Exercise brief ▸
Transcribe exactly the line that contains "theorem instanceOf_sound (s" and all lines following it to the end of the material below; omit everything else.

Stored data ▸

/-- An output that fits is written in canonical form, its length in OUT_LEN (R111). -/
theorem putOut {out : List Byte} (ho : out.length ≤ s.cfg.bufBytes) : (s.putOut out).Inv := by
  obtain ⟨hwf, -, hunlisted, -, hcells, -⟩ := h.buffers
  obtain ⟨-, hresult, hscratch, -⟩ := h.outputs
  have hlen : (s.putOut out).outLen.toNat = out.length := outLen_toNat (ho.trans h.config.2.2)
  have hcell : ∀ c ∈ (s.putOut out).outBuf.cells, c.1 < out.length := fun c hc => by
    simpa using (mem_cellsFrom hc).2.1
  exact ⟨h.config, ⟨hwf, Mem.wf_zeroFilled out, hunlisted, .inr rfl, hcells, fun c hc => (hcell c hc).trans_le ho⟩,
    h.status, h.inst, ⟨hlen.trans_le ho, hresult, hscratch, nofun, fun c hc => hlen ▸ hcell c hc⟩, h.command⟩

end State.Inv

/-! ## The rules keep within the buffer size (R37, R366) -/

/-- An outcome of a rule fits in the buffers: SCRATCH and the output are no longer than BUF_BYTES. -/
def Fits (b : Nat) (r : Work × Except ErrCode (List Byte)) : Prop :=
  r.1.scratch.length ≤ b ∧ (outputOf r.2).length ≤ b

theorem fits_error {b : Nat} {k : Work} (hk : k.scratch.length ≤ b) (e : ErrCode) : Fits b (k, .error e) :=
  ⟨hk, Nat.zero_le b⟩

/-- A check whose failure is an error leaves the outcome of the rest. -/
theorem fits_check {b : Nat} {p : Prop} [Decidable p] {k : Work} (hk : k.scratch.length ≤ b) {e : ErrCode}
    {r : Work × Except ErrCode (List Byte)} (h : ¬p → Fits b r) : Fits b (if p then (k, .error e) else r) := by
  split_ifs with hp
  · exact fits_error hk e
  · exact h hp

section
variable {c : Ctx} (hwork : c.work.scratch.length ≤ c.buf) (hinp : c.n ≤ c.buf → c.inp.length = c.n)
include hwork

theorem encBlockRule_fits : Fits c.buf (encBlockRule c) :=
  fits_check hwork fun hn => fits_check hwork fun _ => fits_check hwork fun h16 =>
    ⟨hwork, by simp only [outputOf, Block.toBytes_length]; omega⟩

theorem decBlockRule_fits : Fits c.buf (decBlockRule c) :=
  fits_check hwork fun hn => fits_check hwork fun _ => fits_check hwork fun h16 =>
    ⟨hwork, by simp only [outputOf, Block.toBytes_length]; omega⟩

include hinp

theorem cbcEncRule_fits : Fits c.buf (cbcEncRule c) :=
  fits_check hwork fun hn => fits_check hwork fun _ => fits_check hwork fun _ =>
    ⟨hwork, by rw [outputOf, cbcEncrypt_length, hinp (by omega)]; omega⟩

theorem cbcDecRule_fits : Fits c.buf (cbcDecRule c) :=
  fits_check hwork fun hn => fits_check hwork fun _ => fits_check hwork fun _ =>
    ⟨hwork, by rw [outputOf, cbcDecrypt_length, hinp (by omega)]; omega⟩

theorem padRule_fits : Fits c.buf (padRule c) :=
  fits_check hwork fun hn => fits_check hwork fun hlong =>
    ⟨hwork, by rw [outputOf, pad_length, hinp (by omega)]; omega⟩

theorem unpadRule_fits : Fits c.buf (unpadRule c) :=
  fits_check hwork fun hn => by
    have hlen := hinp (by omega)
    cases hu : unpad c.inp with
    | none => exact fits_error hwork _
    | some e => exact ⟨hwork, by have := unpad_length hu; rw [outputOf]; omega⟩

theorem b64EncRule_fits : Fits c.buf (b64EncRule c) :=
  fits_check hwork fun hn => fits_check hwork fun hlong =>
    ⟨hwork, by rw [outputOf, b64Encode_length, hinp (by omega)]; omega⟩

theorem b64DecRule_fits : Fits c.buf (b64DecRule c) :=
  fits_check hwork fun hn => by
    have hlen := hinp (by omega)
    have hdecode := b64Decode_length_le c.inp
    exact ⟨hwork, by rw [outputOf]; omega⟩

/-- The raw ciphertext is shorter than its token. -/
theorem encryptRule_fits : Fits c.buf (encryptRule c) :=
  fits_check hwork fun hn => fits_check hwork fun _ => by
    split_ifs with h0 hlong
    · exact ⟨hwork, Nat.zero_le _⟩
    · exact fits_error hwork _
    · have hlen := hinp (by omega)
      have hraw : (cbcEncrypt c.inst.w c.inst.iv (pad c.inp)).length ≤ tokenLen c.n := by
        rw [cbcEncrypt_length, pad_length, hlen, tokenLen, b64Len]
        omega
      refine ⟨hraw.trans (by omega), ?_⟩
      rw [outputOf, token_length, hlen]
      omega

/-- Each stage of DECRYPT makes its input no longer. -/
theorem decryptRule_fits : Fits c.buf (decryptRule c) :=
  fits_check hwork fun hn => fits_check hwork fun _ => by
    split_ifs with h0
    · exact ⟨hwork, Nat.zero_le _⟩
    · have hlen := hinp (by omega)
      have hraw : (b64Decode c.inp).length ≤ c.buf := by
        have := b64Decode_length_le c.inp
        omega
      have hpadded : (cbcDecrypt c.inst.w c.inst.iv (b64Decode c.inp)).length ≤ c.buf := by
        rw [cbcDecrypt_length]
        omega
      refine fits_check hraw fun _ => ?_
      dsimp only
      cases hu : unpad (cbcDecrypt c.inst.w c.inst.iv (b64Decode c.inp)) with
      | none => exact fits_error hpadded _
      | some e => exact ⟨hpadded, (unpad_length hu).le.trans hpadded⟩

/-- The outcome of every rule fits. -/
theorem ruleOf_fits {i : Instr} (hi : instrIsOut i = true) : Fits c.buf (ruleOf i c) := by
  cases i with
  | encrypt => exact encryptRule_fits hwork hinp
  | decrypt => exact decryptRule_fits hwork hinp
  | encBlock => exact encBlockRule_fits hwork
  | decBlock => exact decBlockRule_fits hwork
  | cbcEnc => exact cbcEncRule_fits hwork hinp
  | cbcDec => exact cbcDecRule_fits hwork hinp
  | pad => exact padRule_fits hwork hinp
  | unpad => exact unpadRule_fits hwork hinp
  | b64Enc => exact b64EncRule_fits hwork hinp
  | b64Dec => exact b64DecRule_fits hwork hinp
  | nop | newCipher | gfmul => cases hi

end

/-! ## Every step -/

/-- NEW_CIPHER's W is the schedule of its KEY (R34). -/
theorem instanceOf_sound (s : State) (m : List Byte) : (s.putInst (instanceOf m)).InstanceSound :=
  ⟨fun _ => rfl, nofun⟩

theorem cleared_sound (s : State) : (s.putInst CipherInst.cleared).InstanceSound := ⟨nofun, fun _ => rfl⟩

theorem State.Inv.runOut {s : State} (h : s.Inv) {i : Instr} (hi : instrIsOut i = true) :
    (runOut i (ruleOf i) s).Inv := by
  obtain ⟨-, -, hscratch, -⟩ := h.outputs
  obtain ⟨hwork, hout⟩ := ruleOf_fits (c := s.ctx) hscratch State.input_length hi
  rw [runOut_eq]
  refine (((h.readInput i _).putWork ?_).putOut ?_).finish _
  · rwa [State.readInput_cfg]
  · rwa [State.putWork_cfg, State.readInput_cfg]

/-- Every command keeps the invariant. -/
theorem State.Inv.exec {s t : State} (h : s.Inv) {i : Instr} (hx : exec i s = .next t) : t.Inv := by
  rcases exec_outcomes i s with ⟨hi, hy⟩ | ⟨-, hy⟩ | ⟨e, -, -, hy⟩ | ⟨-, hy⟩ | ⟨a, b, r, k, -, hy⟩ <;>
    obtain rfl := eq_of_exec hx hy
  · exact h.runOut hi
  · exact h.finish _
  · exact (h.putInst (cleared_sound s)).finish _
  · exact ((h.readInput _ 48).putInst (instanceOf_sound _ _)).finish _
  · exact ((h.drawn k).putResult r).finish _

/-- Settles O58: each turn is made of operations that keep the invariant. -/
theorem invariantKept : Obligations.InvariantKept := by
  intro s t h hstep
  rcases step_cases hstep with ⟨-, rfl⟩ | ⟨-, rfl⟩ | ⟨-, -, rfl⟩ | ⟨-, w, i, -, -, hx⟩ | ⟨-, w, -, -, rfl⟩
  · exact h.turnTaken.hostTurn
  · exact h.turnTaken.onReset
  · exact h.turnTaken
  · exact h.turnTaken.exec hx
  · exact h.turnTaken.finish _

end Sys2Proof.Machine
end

Solution to this exercise ▸
theorem instanceOf_sound (s : State) (m : List Byte) : (s.putInst (instanceOf m)).InstanceSound :=
  ⟨fun _ => rfl, nofun⟩

theorem cleared_sound (s : State) : (s.putInst CipherInst.cleared).InstanceSound := ⟨nofun, fun _ => rfl⟩

theorem State.Inv.runOut {s : State} (h : s.Inv) {i : Instr} (hi : instrIsOut i = true) :
    (runOut i (ruleOf i) s).Inv := by
  obtain ⟨-, -, hscratch, -⟩ := h.outputs
  obtain ⟨hwork, hout⟩ := ruleOf_fits (c := s.ctx) hscratch State.input_length hi
  rw [runOut_eq]
  refine (((h.readInput i _).putWork ?_).putOut ?_).finish _
  · rwa [State.readInput_cfg]
  · rwa [State.putWork_cfg, State.readInput_cfg]

/-- Every command keeps the invariant. -/
theorem State.Inv.exec {s t : State} (h : s.Inv) {i : Instr} (hx : exec i s = .next t) : t.Inv := by
  rcases exec_outcomes i s with ⟨hi, hy⟩ | ⟨-, hy⟩ | ⟨e, -, -, hy⟩ | ⟨-, hy⟩ | ⟨a, b, r, k, -, hy⟩ <;>
    obtain rfl := eq_of_exec hx hy
  · exact h.runOut hi
  · exact h.finish _
  · exact (h.putInst (cleared_sound s)).finish _
  · exact ((h.readInput _ 48).putInst (instanceOf_sound _ _)).finish _
  · exact ((h.drawn k).putResult r).finish _

/-- Settles O58: each turn is made of operations that keep the invariant. -/
theorem invariantKept : Obligations.InvariantKept := by
  intro s t h hstep
  rcases step_cases hstep with ⟨-, rfl⟩ | ⟨-, rfl⟩ | ⟨-, -, rfl⟩ | ⟨-, w, i, -, -, hx⟩ | ⟨-, w, -, -, rfl⟩
  · exact h.turnTaken.hostTurn
  · exact h.turnTaken.onReset
  · exact h.turnTaken
  · exact h.turnTaken.exec hx
  · exact h.turnTaken.finish _

end Sys2Proof.Machine
end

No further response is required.